Villa close (quel beau titre! Digne de Villa triste, de Patrick Modiano) n’est pas seulement un vrai roman; c’est un grand roman. On y plonge; on y nage avec l’impression, angoissante et singulière, de s’y noyer comme dans une mare de plaisir. On en ressort fortifié et avec une immense impression de bonheur. Celui d’avoir passé un joli moment de rêverie poétique. Franck Maubert – qui s’est vu décerner le Prix Renaudot Essai 2012 pour le très beau Le Dernier modèle, éd.Mille et une nuits dont notre consœur Claudine Marillot avait rendu compte dans ces mêmes colonnes- nous invite à suivre pas à pas Julien Collardeau, journaliste gastronomique recyclé dans la nécrologie de célébrités. Il décide de se retirer à Richelieu, dans l’Indre-et-Loire, dans la maison de tante défunte dont il fut très certainement l’amant. Ici, tout est dans le «très certainement».Car, Franck Maubert, seulement, le suggère. Et par là même, il inocule à cette idée une puissance érotique rare. Comme un parfum ambré de mystère musqué. Collardeau, peu à peu, fait la connaissance de cette ville, construite par le cardinal du même nom, une ancienne ville nouvelle. Climat étrange. En effet, les faits divers s’accumulent: meurtres, assassinats, morts brutales, suicides, rumeurs douteuses… Des personnages énigmatiques rôdent: un vieux comédien élégant et bourru, un colosse, manière d’ogre sensuel à la Philippe Noiret; un libraire louche assez pervers, fou d’érotisme; un décorateur homosexuel, conducteur d’une Triumph, et dont l’amant américain a été assassiné…

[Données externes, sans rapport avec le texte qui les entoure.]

theorem wordAddr_encode {i : Instr} (h : WellFormed i) : (wordAddr (encode i)).toNat = i.addr := by
  rw [wordAddr_toNat, encode_toNat_add h]
  obtain ⟨-, haddr⟩ := (wellFormed_iff i).1 h
  omega

/-- Settles O1: each of the three fields reads back from the bits it was written to. -/
theorem decodeEncodeIsIdentity : Obligations.DecodeEncodeIsIdentity := by
  unfold Obligations.DecodeEncodeIsIdentity
  intro i h
  rw [decode, wordOp_encode, wordReg_encode h, wordAddr_encode h, ofParts_fields]

/-! ### Every word is the word of a record (R88) -/

theorem wellFormed_decode (w : RequestWord) : WellFormed (decode w) :=
  ⟨by rw [Instr.RegInRange, decode_reg]; exact (wordReg w).isLt,
    by rw [Instr.AddrInRange, decode_addr]; exact (wordAddr w).isLt⟩

/-- Bit 20 of a word is the field of the operation it presents. -/
theorem opBit_wordOp (w : RequestWord) : opBit (wordOp w) = w.toNat / 2 ^ 20 := by
  have hlt : w.toNat / 2 ^ 20 < 2 := by omega
  have hbit : w.getLsbD 20 = decide (w.toNat / 2 ^ 20 = 1) := by
    rw [BitVec.getLsbD, Nat.testBit_eq_decide_div_mod_eq, Nat.mod_eq_of_lt hlt]
  rw [wordOp_eq_ite_bit, hbit]
  by_cases hone : w.toNat / 2 ^ 20 = 1
  · simp only [hone, decide_true, if_true, opBit]
  · simp only [hone, decide_false, Bool.false_eq_true, if_false, opBit]
    omega

/-- Settles O2: the fields of a decoded word are in range, and their sum is the word. -/
theorem everyRequestWordIsARecord : Obligations.EveryRequestWordIsARecord := by
  unfold Obligations.EveryRequestWordIsARecord
  refine fun w => ⟨wellFormed_decode w, BitVec.eq_of_toNat_eq ?_⟩
  rw [encode_toNat_add (wellFormed_decode w), decode_op, decode_reg, decode_addr, opBit_wordOp, wordReg_toNat,
    wordAddr_toNat]
  omega

/-! ### Numbers at the port (R85) -/

/-- Settles O5: both readers test the number, or its low bits, against the width of the port. -/
theorem widerNumbersAreRejected : Obligations.WiderNumbersAreRejected := by
  unfold Obligations.WiderNumbersAreRejected
  refine fun w => ⟨rfl, ?_⟩
  rw [decodeTableWord, decodeNumber]
  by_cases hfits : w % 2 ^ 24 < 2 ^ 21
  · simp only [Config.requestBits, hfits, if_true]
  · simp only [Config.requestBits, hfits, if_false]

/-- Settles O4: the model decodes the six words of the test vectors. -/
theorem sampleRequestWordsDecode : Obligations.SampleRequestWordsDecode := by
  unfold Obligations.SampleRequestWordsDecode
  decide

/-! ### The fault conditions of a request word (60_exceptions.md section 1) -/

/-- Bits 2:0 of a word are the offset of its address. -/
theorem extractLsb_low_eq_seven_iff (w : RequestWord) : w.extractLsb 2 0 = 7 ↔ (wordAddr w).toNat % 8 = 7 := by
  rw [← BitVec.toNat_inj, BitVec.extractLsb_toNat, wordAddr_toNat, Nat.shiftRight_zero]
  have hmod : w.toNat % 2 ^ 16 % 8 = w.toNat % 8 := by omega
  rw [hmod]
  rfl

/-- Settles O6: a decoded record passes both range checks, so that only the offset test is left. -/
theorem portWordsFaultOnlyAtOffsetSeven : Obligations.PortWordsFaultOnlyAtOffsetSeven := by
  unfold Obligations.PortWordsFaultOnlyAtOffsetSeven
  intro w
  obtain ⟨hreg, haddr⟩ := (wellFormed_iff _).1 (wellFormed_decode w)
  rw [recordFault, if_neg (by omega), if_neg (by omega)]
  simp only [offset_addrOperand_eq_seven, decode_addr, extractLsb_low_eq_seven_iff]

end Sys2Proof.Machine
end

section
/-! PROOFS. The obligations on texts: the text of a record reads back (30_encoding.md R81, R82), and the text of a trace record
determines it (44_trace_snapshot.md R222). -/

namespace Sys2Proof.Machine

/-! ### Tokens -/

/-- Characters that are not blank are gathered into the token being read. -/
theorem tokensFrom_append {t : List Char} (ht : ∀ c ∈ t, isBlank c = false) (cur rest : List Char) :
    tokensFrom cur (t ++ rest) = tokensFrom (t.reverse ++ cur) rest := by
  induction t generalizing cur with
  | nil => rfl
  | cons c t ih =>
    have hc : isBlank c = false := ht c (List.mem_cons_self ..)
    have htail := ih (fun d hd => ht d (List.mem_cons_of_mem _ hd)) (c :: cur)
    simp [tokensFrom, hc, htail]

theorem tokens_append_space {t : List Char} (hne : t ≠ []) (ht : ∀ c ∈ t, isBlank c = false) (rest : List Char) :
    tokens (t ++ ' ' :: rest) = t :: tokens rest := by
  rw [tokens, tokensFrom_append ht]
  simp [tokensFrom, tokens, hne, isBlank]

theorem tokens_last {t : List Char} (hne : t ≠ []) (ht : ∀ c ∈ t, isBlank c = false) : tokens t = [t] := by
  rw [tokens, ← List.append_nil t, tokensFrom_append ht]
  simp [tokensFrom, hne]

/-! ### Hexadecimal numbers read back -/

theorem isBlank_of_mem_hexText {w n : Nat} : ∀ c ∈ hexText w n, isBlank c = false := by
  induction w generalizing n with
  | zero => intro c hc; cases hc
  | succ w ih =>
    intro c hc
    rw [hexText, List.mem_append, List.mem_singleton] at hc
    obtain hc | rfl := hc
    · exact ih c hc
    · exact isBlank_hexChar_of_lt _ (Nat.mod_lt _ (by decide))

theorem hexText_ne_nil (w n : Nat) : hexText (w + 1) n ≠ [] := by simp [hexText]

theorem hexFrom_append (acc : Nat) (l m : List Char) : hexFrom acc (l ++ m) = (hexFrom acc l).bind (hexFrom · m) := by
  induction l generalizing acc with
  | nil => rfl
  | cons c l ih =>
    simp only [List.cons_append, hexFrom]
    cases hexDigit c with
    | some d => exact ih _
    | none => rfl

/-- The last digit read is the remainder by 16, and the digits before it are the quotient. -/
theorem hexFrom_hexText {w n : Nat} (h : n < 16 ^ w) : hexFrom 0 (hexText w n) = some n := by
  induction w generalizing n with
  | zero =>
    have hn : n = 0 := by omega
    rw [hn]
    rfl
  | succ w ih =>
    have hdigit : hexDigit (hexChar (n % 16)) = some (n % 16) := hexDigit_hexChar_of_lt _ (Nat.mod_lt _ (by decide))
    rw [pow_succ] at h
    rw [hexText, hexFrom_append, ih (by omega)]
    simp [hexFrom, hdigit, Nat.div_add_mod']

theorem hexNumber_hexText {w n : Nat} (h : n < 16 ^ (w + 1)) : hexNumber (hexText (w + 1) n) = some n := by
  have hread := hexFrom_hexText h
  cases htext : hexText (w + 1) n with
  | nil => exact absurd htext (hexText_ne_nil w n)
  | cons c cs => rw [htext] at hread; exact hread

/-! ### Mnemonics -/

theorem mnemonicText_ne_nil (op : Op) : mnemonicText op ≠ [] := by cases op <;> decide

theorem isBlank_of_mem_mnemonicText (op : Op) : ∀ c ∈ mnemonicText op, isBlank c = false := by
  cases op <;> simp [mnemonicText, isBlank]

theorem mnemonicOp_mnemonicText (op : Op) : mnemonicOp (mnemonicText op) = some op := by cases op <;> rfl

@[simp] theorem mnemonicText_length (op : Op) : (mnemonicText op).length = 3 := by cases op <;> rfl

theorem mnemonicText_inj {p q : Op} (h : mnemonicText p = mnemonicText q) : p = q := by
  have hread := mnemonicOp_mnemonicText p
  rw [h, mnemonicOp_mnemonicText q] at hread
  exact (Option.some.inj hread).symm

/-! ### The text of a record -/

theorem tokens_recordText (i : Instr) : tokens (recordText i) = [mnemonicText i.op, hexText 1 i.reg, hexText 4 i.addr] := by
  have hshape : recordText i = mnemonicText i.op ++ ' ' :: (hexText 1 i.reg ++ ' ' :: hexText 4 i.addr) := by
    simp [recordText]
  rw [hshape, tokens_append_space (mnemonicText_ne_nil _) (isBlank_of_mem_mnemonicText _),
    tokens_append_space (hexText_ne_nil 0 _) isBlank_of_mem_hexText, tokens_last (hexText_ne_nil 3 _) isBlank_of_mem_hexText]

/-- Settles O7: the text splits into its three tokens, and each reads back. -/
theorem recordTextReadsBack : Obligations.RecordTextReadsBack := by
  unfold Obligations.RecordTextReadsBack
  intro i h
  obtain ⟨hreg, haddr⟩ := (wellFormed_iff i).1 h
  have hr : hexNumber (hexText 1 i.reg) = some i.reg := hexNumber_hexText hreg
  have ha : hexNumber (hexText 4 i.addr) = some i.addr := hexNumber_hexText haddr
  simp only [parseLine, tokens_recordText, mnemonicOp_mnemonicText, hr, ha, ofParts_fields]

/-! ### The text of a trace record -/

/-- The text of a bit vector's number determines it, when the digits are wide enough for the width. -/
theorem hexText_toNat_inj {w n : Nat} (hw : 2 ^ n ≤ 16 ^ w) {a b : BitVec n} (h : hexText w a.toNat = hexText w b.toNat) :
    a = b :=
  BitVec.eq_of_toNat_eq (hexText_inj w _ _ (a.isLt.trans_le hw) (b.isLt.trans_le hw) h)

/-- A column of fixed width and the space after it, cut from two equal lines. -/
theorem column_inj {l m l' m' : List Char} (hlen : l.length = m.length) (h : l ++ ([' '] ++ l') = m ++ ([' '] ++ m')) :
    l = m ∧ l' = m' := by
  obtain ⟨hcolumn, hrest⟩ := List.append_inj h hlen
  exact ⟨hcolumn, List.append_cancel_left hrest⟩

/-- Settles O51: every field has its own columns in the line, and each field's text determines it. -/
theorem traceTextDeterminesTheTrace : Obligations.TraceTextDeterminesTheTrace := by
  unfold Obligations.TraceTextDeterminesTheTrace
  intro t u h
  simp only [traceText, List.append_assoc] at h
  obtain ⟨hop, h⟩ := column_inj (by simp) h
  obtain ⟨hreg, h⟩ := column_inj (by simp) h
  obtain ⟨haddr, h⟩ := column_inj (by simp) h
  obtain ⟨htag, h⟩ := column_inj (by simp) h
  obtain ⟨hindex, h⟩ := column_inj (by simp) h
  obtain ⟨hoffset, h⟩ := List.append_inj h (by simp)
  obtain ⟨hhit, h⟩ := List.append_inj h rfl
  obtain ⟨hvalue, -⟩ := List.append_inj h (by simp)
  have hletter : t.hit = u.hit := by
    cases ht : t.hit <;> cases hu : u.hit <;> simp [ht, hu] at hhit ⊢
  obtain ⟨⟩ := t
  obtain ⟨⟩ := u
  rw [Trace.mk.injEq]
  exact ⟨mnemonicText_inj hop, hexText_toNat_inj (by decide) hreg, hexText_toNat_inj (by decide) haddr,
    hexText_toNat_inj (by decide) htag, hexText_toNat_inj (by decide) hindex, hexText_toNat_inj (by decide) hoffset,
    hletter, hexText_toNat_inj (by decide) hvalue⟩

end Sys2Proof.Machine
end

section
/-! PROOFS. The bit slices of an address (40_address_decoder.md R101), and that the canonical form of a memory is one list for each
memory (10_state.md R24; entry 6). -/

namespace Sys2Proof.Machine

/-! ### The fields of an address as bit slices (R101) -/

/-- The block base is the address with its low three bits replaced by zeros. -/
theorem blockBase_eq_append (a : Addr) : (addressFields a).blockBase = a.extractLsb 15 3 ++ 0b000#3 := by
  apply BitVec.eq_of_toNat_eq
  rw [addressFields_blockBase_toNat, BitVec.toNat_append, BitVec.extractLsb_toNat, Nat.shiftRight_eq_div_pow,
    Nat.shiftLeft_eq]
  simp only [BitVec.toNat_ofNat, Nat.zero_mod, Nat.or_zero]
  omega

/-- Settles O9: each slice is the quotient and remainder that the field is. -/
theorem addressFieldsAreBitSlices : Obligations.AddressFieldsAreBitSlices := by
  unfold Obligations.AddressFieldsAreBitSlices
  refine fun a => ⟨BitVec.eq_of_toNat_eq ?_, BitVec.eq_of_toNat_eq ?_, BitVec.eq_of_toNat_eq ?_, blockBase_eq_append a⟩
  · rw [addressFields_offset_toNat, BitVec.extractLsb_toNat, Nat.shiftRight_zero]
  · rw [addressFields_index_toNat, BitVec.extractLsb_toNat, Nat.shiftRight_eq_div_pow]
  · rw [addressFields_tag_toNat, BitVec.extractLsb_toNat, Nat.shiftRight_eq_div_pow]
    omega

/-! ### Canonical memories (entry 6) -/

/-- Below its first cell a canonical memory lists nothing. -/
theorem Memory.read_of_lt {m : Memory} {low a : Nat} (hm : Memory.wfFrom low m = true) (ha : a < low) :
    Memory.read m a = unlistedByte := by
  induction m generalizing low with
  | nil => rfl
  | cons c m ih =>
    obtain ⟨k, v⟩ := c
    obtain ⟨hlow, -, -, htail⟩ := (Memory.wfFrom_cons ..).1 hm
    rw [Memory.read, if_neg (by omega)]
    exact ih htail (by omega)

theorem Memory.read_cons_self (k : Nat) (v : Byte) (m : Memory) : Memory.read ((k, v) :: m) k = v := by
  rw [Memory.read, if_pos rfl]

/-- A canonical memory's first cell reads as a byte that an unlisted address does not give. -/
theorem Memory.read_head_ne {low k : Nat} {v : Byte} {m : Memory} (hm : Memory.wfFrom low ((k, v) :: m) = true) :
    k < Config.memBytes ∧ Memory.read ((k, v) :: m) k ≠ unlistedByte := by
  obtain ⟨-, hk, hv, -⟩ := (Memory.wfFrom_cons ..).1 hm
  exact ⟨hk, by rwa [Memory.read_cons_self]⟩

/-- Two canonical memories that read alike have the same first address: the lower of two would be unlisted in the other. -/
theorem Memory.head_le_of_read_eq {low k k' : Nat} {v v' : Byte} {m n : Memory}
    (hm : Memory.wfFrom low ((k, v) :: m) = true) (hn : Memory.wfFrom low ((k', v') :: n) = true)
    (h : ∀ a < Config.memBytes, Memory.read ((k, v) :: m) a = Memory.read ((k', v') :: n) a) : k' ≤ k := by
  by_contra hlt
  obtain ⟨hk, hne⟩ := Memory.read_head_ne hm
  obtain ⟨-, hk', hv', htail⟩ := (Memory.wfFrom_cons ..).1 hn
  have hbelow : Memory.wfFrom (k + 1) ((k', v') :: n) = true := (Memory.wfFrom_cons ..).2 ⟨by omega, hk', hv', htail⟩
  exact hne ((h k hk).trans (Memory.read_of_lt hbelow (Nat.lt_succ_self k)))

/-- The tails of two canonical memories with one first cell read alike when the memories do. -/
theorem Memory.read_tail_eq {k : Nat} {v : Byte} {m n : Memory} (hm : Memory.wfFrom (k + 1) m = true)
    (hn : Memory.wfFrom (k + 1) n = true)
    (h : ∀ a < Config.memBytes, Memory.read ((k, v) :: m) a = Memory.read ((k, v) :: n) a) :
    ∀ a < Config.memBytes, Memory.read m a = Memory.read n a := by
  intro a ha
  by_cases hak : k = a
  · rw [Memory.read_of_lt hm (by omega), Memory.read_of_lt hn (by omega)]
  · have hread := h a ha
    rwa [Memory.read, Memory.read, if_neg hak, if_neg hak] at hread

/-- Canonical memories are determined by what they read, cell by cell. -/
theorem Memory.eq_of_read_eq {m n : Memory} {low : Nat} (hm : Memory.wfFrom low m = true) (hn : Memory.wfFrom low n = true)
    (h : ∀ a < Config.memBytes, Memory.read m a = Memory.read n a) : m = n := by
  induction m generalizing n low with
  | nil =>
    cases n with
    | nil => rfl
    | cons d n =>
      obtain ⟨hk, hne⟩ := Memory.read_head_ne hn
      exact absurd (h _ hk).symm hne
  | cons c m ih =>
    obtain ⟨k, v⟩ := c
    cases n with
    | nil =>
      obtain ⟨hk, hne⟩ := Memory.read_head_ne hm
      exact absurd (h _ hk) hne
    | cons d n =>
      obtain ⟨k', v'⟩ := d
      obtain rfl : k = k' :=
        le_antisymm (Memory.head_le_of_read_eq hn hm fun a ha => (h a ha).symm) (Memory.head_le_of_read_eq hm hn h)
      obtain ⟨-, hk, -, hmtail⟩ := (Memory.wfFrom_cons ..).1 hm
      obtain ⟨-, -, -, hntail⟩ := (Memory.wfFrom_cons ..).1 hn
      obtain rfl : v = v' := by
        have hread := h k hk
        rwa [Memory.read_cons_self, Memory.read_cons_self] at hread
      rw [ih hmtail hntail (Memory.read_tail_eq hmtail hntail h)]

Julien Collardeau mène l’enquête et tente de démêler les fils de cette touffe d’énigmes translucides comme du fil à pêche. Mais c’est aussi sur lui-même qu’il enquête sous la houlette de deux ombres tutélaires: sa tante si charmante et ce cardinal qui, un jour de1642, décida de fonder entre Poitou et Touraine «cette ville close». Il y a quelque chose de terriblement français dans ce roman qui, en ces tristes époques où tout se mondialise, fait un peu figure d’Ovni littéraire. «J’ai trouvé qu’il y avait là du Simenon, et aussi un peu d’André Dhôtel, écrivain que j’aime beaucoup…» Beau compliment.

PHILIPPE LACOCHE

«Villa close», Franck Maubert, Ecriture, 184 p.; 18,95 euros.